Obedeció la Princesa y le llevó el último frasco.
—¿Este es el primero, hijita?
—Sí, señora, éste es el primero.
—No vaya a haberse equivocado y haya tomado el segundo.[{42}]
—No, señora, estoy completamente segura de que he traído el primero.
—Entonces deme una cucharada de él.
La Princesa le pasó una cucharada del líquido que el frasco contenía y la vieja se lo bebió con ansia; pero apenas lo tragó, comenzó la Bruja a torcerse, a despedazarse con las uñas, a morderse las manos y los brazos, dando unos gritos tan desaforados que parecía que el palacio se iba a venir al suelo.
Por suerte, todo esto duró poco, porque la vieja, en medio de los mayores dolores, entregó pronto su alma al diablo, a quien con tanto empeño había servido durante su larga vida.

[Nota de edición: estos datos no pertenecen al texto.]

/-! ### Return from interrupt (R159) -/

/-- Settles O48: `State.returnFromException_eq` names the three slots and the fields that RTI writes. -/
theorem rtiRestoresStatusAndPc : Obligations.RtiRestoresStatusAndPc := by
  intro s w0 w1 w2
  have run : exec .rti s = .next (s.returnFromException 6) := exec_eq .rti s
  rw [State.returnFromException_eq] at run
  refine ⟨_, run, rfl, rfl, statusForm_fromPulled (s.busByte w0), fun f => getFlag_fromPulled f (s.busByte w0),
    mkWord_toNat _ _, rfl, ?_, ?_, ⟨rfl, rfl, rfl, rfl⟩, rfl, rfl⟩
  · exact regsKept_iff.mpr ⟨fun _ => rfl, fun _ => rfl, fun _ => rfl, fun out => (out (by simp)).elim⟩
  · exact memoryKept_of_mem (by rfl) []

end Sys2Proof.Machine
end

section
/-! The unassigned opcodes (spec/47_illegal.md R160): what the table of the 105 bytes says of each, the fetch of an
instruction without operand bytes, the step under a latched fault, and the obligation on `DecodeError`. -/

namespace Sys2Proof.Machine

/-- A row of the table of unassigned bytes is encoded by its byte alone, its matrix cell takes no operand byte, and it
latches `DecodeError` with that byte (R67, R160). -/
theorem unassignedRow_form {op : Byte} {i : Instr} (h : (op, i) ∈ unassignedRows) :
    encode i = [op] ∧ opcodeEntry op = .one i ∧ formOf i = .illegal op := by
  have encoded : unassignedRows.map (fun row => encode row.2) = unassignedRows.map (fun row => [row.1]) := rfl
  have cell : unassignedRows.map (fun row => opcodeEntry row.1) = unassignedRows.map (fun row => .one row.2) := rfl
  have form : unassignedRows.map (fun row => formOf row.2) = unassignedRows.map (fun row => .illegal row.1) := rfl
  exact ⟨List.map_inj_left.mp encoded _ h, List.map_inj_left.mp cell _ h, List.map_inj_left.mp form _ h⟩

/-- An opcode whose cell takes no operand byte is fetched by the one read at PC (R51, R52). -/
theorem fetch_of_entry_one {s : State} {i : Instr} (h : opcodeEntry (s.busByte s.pc) = .one i) :
    s.fetch = (i, s.note (.read s.pc (s.busByte s.pc))) := by
  simp [State.fetch, h]

/-- Under a latched fault, and with no action of the environment pending, there is no step (R18, R174). -/
theorem step_latched {s : State} {e : DecodeError} (hinputs : s.inputs = []) (hfault : s.fault = some e) :
    step s = .fault (.decodeErrorLatched e) := by
  simp [step, applyInputs_nil hinputs, State.poll, hfault]

/-- Settles O49: every row of the table is `State.raiseDecodeError` of its own byte (`unassignedRow_form`); the next step
meets the latch it set (`step_latched`), and a ready step reaches it by one read (`fetch_of_entry_one`). -/
theorem unassignedOpcodesLatchDecodeError : Obligations.UnassignedOpcodesLatchDecodeError := by
  intro op i h s
  obtain ⟨enc, cell, form⟩ := unassignedRow_form h
  have run (u : State) : exec i u = .next (u.raiseDecodeError op) := by rw [exec_eq, form, Form.run]
  refine ⟨enc, ⟨s.raiseDecodeError op, run s, rfl, fun hinputs => step_latched hinputs rfl⟩, fun ready byte => ?_⟩
  rw [← byte] at cell
  rw [step_ready ready, fetch_of_entry_one cell, run, byte]
  rfl

end Sys2Proof.Machine
end

section
/-! NMI and IRQ (spec/60_exceptions.md R174-R177): what the poll finds, the step it makes of it, and the obligations on
the two interrupt entries. -/

namespace Sys2Proof.Machine

/-- With the NMI latch set and no latched fault, the step is the NMI entry; the poll looks neither at I nor at the IRQ
level (R174, R175). -/
theorem step_nmi {s : State} (hinputs : s.inputs = []) (hfault : s.fault = none) (hnmi : s.nmiPending = true) :
    step s = .next s.enterNmi := by
  have found : s.poll = .nmi := by simp [State.poll, hfault, hnmi]
  simp [step, applyInputs_nil hinputs, found]

/-- With the IRQ level high, I = 0 and no NMI or fault latched, the step is the IRQ entry (R174, R177). -/
theorem step_irq {s : State} (hinputs : s.inputs = []) (hfault : s.fault = none) (hnmi : s.nmiPending = false)
    (hirq : s.irqIn = true) (hi : s.flag .i = false) : step s = .next s.enterIrq := by
  have found : s.poll = .irq := by simp [State.poll, hfault, hnmi, hirq, hi]
  simp [step, applyInputs_nil hinputs, found]

/-- The effect of an exception speaks of registers, flags, memory and the record alone: the NMI latch of the state it is
taken in plays no part. -/
theorem exceptionTaken_setNmiPending (b : Bool) (ret : Word) (status : Byte) (vec : Word) (s t : State) :
    ExceptionTaken ret status vec { s with nmiPending := b } t ↔ ExceptionTaken ret status vec s t := Iff.rfl

/-- NMI entry takes the exception at 0xFFFA (R175, R176). -/
theorem exceptionTaken_enterNmi (s : State) : ExceptionTaken s.pc s.p nmiVector s s.enterNmi :=
  (exceptionTaken_setNmiPending false s.pc s.p nmiVector s s.enterNmi).mp
    (exceptionTaken_takeException s.pc s.p nmiVector { s with nmiPending := false })

/-- NMI entry keeps the latches of the state with the NMI latch cleared (R174, R175). -/
theorem latchesKept_enterNmi (s : State) : LatchesKept { s with nmiPending := false } s.enterNmi :=
  (takeException_frame s.pc s.p nmiVector { s with nmiPending := false }).2

/-- Settles O50: the step is `State.enterNmi` (`step_nmi`), which takes the exception whatever I and the level are, and
clears the NMI latch alone. -/
theorem nmiEntryStep : Obligations.NmiEntryStep := by
  intro s hinputs hfault hnmi
  obtain ⟨latch, fault, level, inputs⟩ := latchesKept_enterNmi s
  exact ⟨s.enterNmi, step_nmi hinputs hfault hnmi, exceptionTaken_enterNmi s, latch, fault.trans hfault, level,
    inputs.trans hinputs⟩

/-- Settles O51: the step is `State.enterIrq` (`step_irq`), which takes the exception at 0xFFFE and keeps the latches and
the level. -/
theorem irqEntryStep : Obligations.IrqEntryStep := fun s hinputs hfault hnmi hirq hi =>
  ⟨s.enterIrq, step_irq hinputs hfault hnmi hirq hi, exceptionTaken_takeException s.pc s.p irqVector s,
    (takeException_frame s.pc s.p irqVector s).2⟩

end Sys2Proof.Machine
end

section
/-! Reset and hazards (spec/70_reset_and_hazards.md R190, R197): what `reset()` leaves in PC and on the record of the bus,
the latches after an instruction that can write I, and the two obligations. -/

namespace Sys2Proof.Machine

/-! ### The reset procedure (R190) -/

@[simp] theorem busTrace_read (a : Word) (v : Byte) (l : List Event) :
    busTrace (.read a v :: l) = .read a v :: busTrace l := rfl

En cuanto cesaron los alaridos de la Bruja, sucedió una cosa inesperada. La cueva y el palacio se convirtieron en un bello y extenso país; los Canarios, en tres hermosos príncipes; los negros que había visto Juanito, en grandes de la corte, y los picaflores, en los habitantes del reino, todos los cuales vinieron a rendir homenaje a la Princesa.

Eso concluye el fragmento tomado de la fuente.